Recorded data:
────────────────

-- ==== Sys2Proof/Machine/Slices.lean ====
section
/-! DEFINITION. Homes and what stands at them: physical bytes, visibility tiles, the tags of the L2 slices, the words that
cores own, and how a home gathers the newest bytes of a line in one step (spec/02, R37, R43, R52; spec/03, R71 to R75). -/

namespace Sys2Proof.Machine

open Sys2Proof.Machine.State

/-! ### Homes (R13, R37, R38) -/

/-- R13: the end of usable GDDR7, and of GDDR7. -/
def gddrUsable : Nat := 0x47F0000000
def gddrEnd : Nat := 0x4800000000
/-- R13: the device MMIO range and the host windows. -/
def mmioBase : Nat := 0x8000000000
def hostBase : Nat := 0x100000000000
def hostEnd : Nat := 0x200000000000
/-- R13: the host port of a host-window address. -/
def hostPort (pa : Nat) : Nat := if pa < 0x180000000000 then 0 else 1
/-- R13: the address in the model of local address `pa` of another device `dev`, apart from every local address (log 125). -/
def farAddr (dev pa : Nat) : Nat := (dev + 1) * 2 ^ 52 + pa
/-- The address is another device's; `farDev` and `farLocal` are its parts. -/
def isFar (pa : Nat) : Bool := decide (2 ^ 52 ≤ pa)
def farDev (pa : Nat) : Nat := pa / 2 ^ 52 - 1
def farLocal (pa : Nat) : Nat := pa % 2 ^ 52
/-- The line lies in a host window. -/
def hostLine (line : Nat) : Bool := decide (hostBase ≤ 128 * line) && decide (128 * line < hostEnd)

/-- R37: the slice group of a granule index: the exclusive or of its eight 3-bit digits. -/
def sliceGroup (q : Nat) : Nat := (List.range 8).foldl (fun x k => x ^^^ (q / 8 ^ k % 8)) 0
/-- R37: home stack of a physical address. -/
def homeStack (pa : Nat) : Nat := pa / 4096 % 6
/-- R37: the memory-side cache region and GDDR7 channel of a physical address within its stack. -/
def homeGroup (pa : Nat) : Nat := sliceGroup (pa / 4096 / 6 % 2 ^ 24)
/-- R37: the home slice of a physical address, 256 * stack + slice. -/
def homeSlice (pa : Nat) : Nat := 256 * homeStack pa + 32 * homeGroup pa + pa / 128 % 32
/-- R37: the byte offset within the channel's device. -/
def channelOffset (pa : Nat) : Nat := pa / 4096 / 6 / 8 * 4096 + pa % 4096
/-- The region keyed 8 * stack + g of a physical address (R43). -/
def regionOf (pa : Nat) : Nat := 8 * homeStack pa + homeGroup pa

/-- The destination of a message: a home slice, 2048 + a peer device, or 8192 + a host port (R88). -/
def destOf (s : State) (pa : Nat) : Nat :=
  if isFar pa then 2048 + farDev pa
  else if hostBase ≤ pa ∧ !(prt s (hostPort pa)).cxlCache then 8192 + hostPort pa
  else homeSlice pa
/-- A destination outside the device, which the outside world answers for. -/
def remoteDest (d : Nat) : Bool := decide (2048 ≤ d)

/-! ### Channels (R88) -/

/-- A message put on its channel. -/
def send (s : State) (core dest vc : Nat) (b : MsgBody) : State :=
  let (id, s) := fresh s
  { s with net := s.net ++ [{ id := id, core := core, dest := dest, vc := vc, body := b }] }

/-- The message `id`, if it is the first of its channel between its core and its home. -/
def netFirst (s : State) (id : Nat) : Option Msg :=
  match s.net.find? fun m => m.id = id with
  | none => none
  | some m =>
    match s.net.find? fun n => decide (n.core = m.core) && decide (n.dest = m.dest) && decide (n.vc = m.vc) with
    | some n => if n.id = id then some m else none
    | none => none
/-- The message leaves the network. -/
def netDrop (s : State) (id : Nat) : State := { s with net := s.net.filter fun m => m.id ≠ id }

/-- The 4 KiB frame number of a physical address. -/
def frameOf (pa : Nat) : Nat := pa / 4096
/-- The lines that bytes `pa` to `pa + n - 1` touch. -/
def linesOf (pa n : Nat) : List Nat := (List.range (lineOf (pa + n - 1) - lineOf pa + 1)).map fun k => lineOf pa + k
/-- The bytes of `line` among `pa` to `pa + n - 1`. -/
def maskIn (line pa n : Nat) : BitVec 128 :=
  let lo := max pa (128 * line)
  byteMask (lo - 128 * line) (min (pa + n) (128 * line + 128) - lo)

/-! ### Bytes at their homes -/

/-- R54: the tile that holds a physical line, as the address of its first line. -/
def tileOf (s : State) (line : Nat) : Option Nat :=
  (s.tiles.find? fun (e : Nat × Tile) => e.2.lines.contains line).map Prod.fst

/-- Where a physical address lies among a tile's 768 bytes. -/
def tilePos (t : Tile) (pa : Nat) : Nat := 128 * t.lines.idxOf (lineOf pa) + pa % 128

/-- The byte at a home: of a tile's pinned line, or of memory (R54). -/
def homeByte (s : State) (pa : Nat) : Byte :=
  match tileOf s (lineOf pa) with
  | some t => let x := tget freeTile s.tiles t; x.bytes.getD (tilePos x pa) 0
  | none => memByte s.mem pa

/-- The identity of the launch that was accepted last among those not complete. -/
def newestLaunch (s : State) : Nat := (s.ctxs.flatMap fun (e : Nat × Ctx) => e.2.launches.map (·.id)).foldl max 0

/-- R232: a byte of a code page as it was before a write, kept with the instant of the write: the launches accepted before may still fetch it
so (log 126). -/
def keepWas (s : State) (pa : Nat) (b : Byte) : State :=
  if decide (newestLaunch s ≠ 0) && decide (memByte s.mem pa ≠ b) &&
      !(s.was.any fun e => decide (e.1 = pa) && decide (newestLaunch s < e.2.1)) then
    { s with was := s.was ++ [(pa, s.nextId, memByte s.mem pa)] }
  else s

/-- A byte written at its home. -/
def setHomeByte (s : State) (pa : Nat) (b : Byte) : State :=
  match tileOf s (lineOf pa) with
  | some t => { s with tiles := tmod freeTile s.tiles t fun x => { x with bytes := x.bytes.set (tilePos x pa) b } }
  | none => let s := keepWas s pa b; { s with mem := memSet s.mem pa b }

/-- `n` bytes at their homes as a number (R6). -/
def homeRead (s : State) (pa : Nat) : Nat → Nat
  | 0 => 0
  | n + 1 => (homeByte s pa).toNat + 256 * homeRead s (pa + 1) n

/-- The low `n` bytes of `v` written at their homes. -/
def homeWrite (s : State) (pa : Nat) : Nat → Nat → State
  | 0, _ => s
  | n + 1, v => homeWrite (setHomeByte s pa (BitVec.ofNat 8 v)) (pa + 1) n (v / 256)

/-- The bytes of a line's data under a mask, written at the home. -/
def homeLine (s : State) (line : Nat) (m : BitVec 128) (d : BitVec 1024) : State :=
  (List.range 128).foldl
    (fun s k => if m.getLsbD k then setHomeByte s (128 * line + k) (BitVec.ofNat 8 (dataBytes d k 1)) else s) s

/-- A sector of the range is poisoned (R399). -/
def poisonIn (s : State) (pa n : Nat) : Bool :=
  (List.range ((pa + n - 1) / 32 - pa / 32 + 1)).any fun k => s.poison.contains (pa / 32 + k)

/-- R82, R399: the sectors of words of a line are poisoned. -/
def poisonWords (s : State) (line : Nat) (ws : BitVec 32) : State :=
  let ks := (List.range 4).filter fun k => decide (ws.extractLsb' (8 * k) 8 ≠ 0)
  { s with poison := ks.foldl (fun l k => if l.contains (4 * line + k) then l else (4 * line + k) :: l) s.poison }

/-! ### Who owns words of a line (R71 to R74) -/

/-- The registry's entry of a line. -/
def regOf (s : State) (line : Nat) : Option RegEntry := s.registry.find? fun e => e.line = line
/-- The entry of a line gone. -/
def regDrop (s : State) (line : Nat) : State := { s with registry := s.registry.filter fun e => e.line ≠ line }

/-- R71: an entry that serves a request is the most recently used. -/
def regTouch (s : State) (line : Nat) : State :=
  if (regOf s line).isNone then s else
  { s with
    registry := s.registry.map fun e => if e.line = line then { e with stamp := s.regStamp } else e
    regStamp := s.regStamp + 1 }

/-- The 4-bit mask of word `w` in a byte mask. -/
def wordMask (m : BitVec 128) (w : Nat) : BitVec 4 := m.extractLsb' (4 * w) 4
/-- The words of a byte mask. -/
def maskWords (m : BitVec 128) : List Nat := (List.range 32).filter fun w => decide (wordMask m w ≠ 0)

/-- The owners of a list of words but one, each with its words of them. -/
def ownersOf (os : List (Nat × Nat × BitVec 4)) (ws : List Nat) (but : Option Nat) : List (Nat × BitVec 32) :=
  let mine := os.filter fun o => ws.contains o.1 && decide (some o.2.1 ≠ but)
  mine.foldl (fun l o =>
    let b : BitVec 32 := lane1 o.1
    if l.any fun x => x.1 = o.2.1 then l.map fun x => if x.1 = o.2.1 then (x.1, x.2 ||| b) else x else l ++ [(o.2.1, b)]) []

/-- The words of a line that the registry gives to core `c`. -/
def heldWords (s : State) (line c : Nat) : BitVec 32 :=
  match regOf s line with
  | none => 0
  | some e => match e.form with
    | .registered os => lanesWhere fun w => os.any fun o => o.1 = w && decide (o.2.1 = c)
    | .split ms => ms.foldl (fun w x => if x.1 = c then w ||| wordsOfMask x.2 else w) 0

/-- The words of a line whose REG from core `c` the home has not recorded yet: in the FIFO, in the network or parked. -/
def regWaiting (s : State) (c line : Nat) : BitVec 32 :=
  let one := fun (w : BitVec 32) (e : DafEntry) => match e.kind with
    | .reg l k => if l = line then w ||| wordsOfMask k else w
    | _ => w
  let msg := fun (w : BitVec 32) (m : Msg) => if m.core = c then (match m.body with | .daf e => one w e | _ => w) else w
  (s.parked.map fun p => p.msg).foldl msg (s.net.foldl msg ((cr s c).daf.foldl one 0))

/-- R72, R73: the words of its copy `x` that core `c` holds by a registration the home has recorded, its acknowledgement
come or still on its way. -/
def heldAt (s : State) (c : Nat) (x : L1Line) : BitVec 32 := x.owned ||| (x.pend &&& heldWords s x.line c)

/-- R73, R74: the words `ws` of core `c`'s copy are no longer held; its bytes stay valid. One for which a further REG is on its way
stays pending, and a later acknowledgement of another makes it owned no more. -/
def giveUp (s : State) (c : Nat) (ws : BitVec 32) (x : L1Line) : L1Line :=
  { x with
    owned := x.owned &&& ~~~ws, pend := x.pend &&& ~~~(ws &&& ~~~(regWaiting s c x.line)), dirty := x.dirty &&& ~~~(maskOfWords ws) }

/-! ### The L2 (R43, R52) -/

/-- The set of a line in its home slice; the manual does not say which (log 30). -/
def l2Set (line : Nat) : Nat := line / 192 % 2048
/-- The resident lines of the set of `line` in its home slice, itself apart. -/
def l2Mates (s : State) (line : Nat) : List (Nat × L2Tag) :=
  s.l2.filter fun e => decide (homeSlice (128 * e.1) = homeSlice (128 * line)) && decide (l2Set e.1 = l2Set line) && decide (e.1 ≠ line)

────────────────

▶ [WHAT YOU SHOULD DO]: Starting from the records above, copy each line where the string "isFar" is found.

▶ [SOLUTION TO THIS PROBLEM]:
def isFar (pa : Nat) : Bool := decide (2 ^ 52 ≤ pa)
  if isFar pa then 2048 + farDev pa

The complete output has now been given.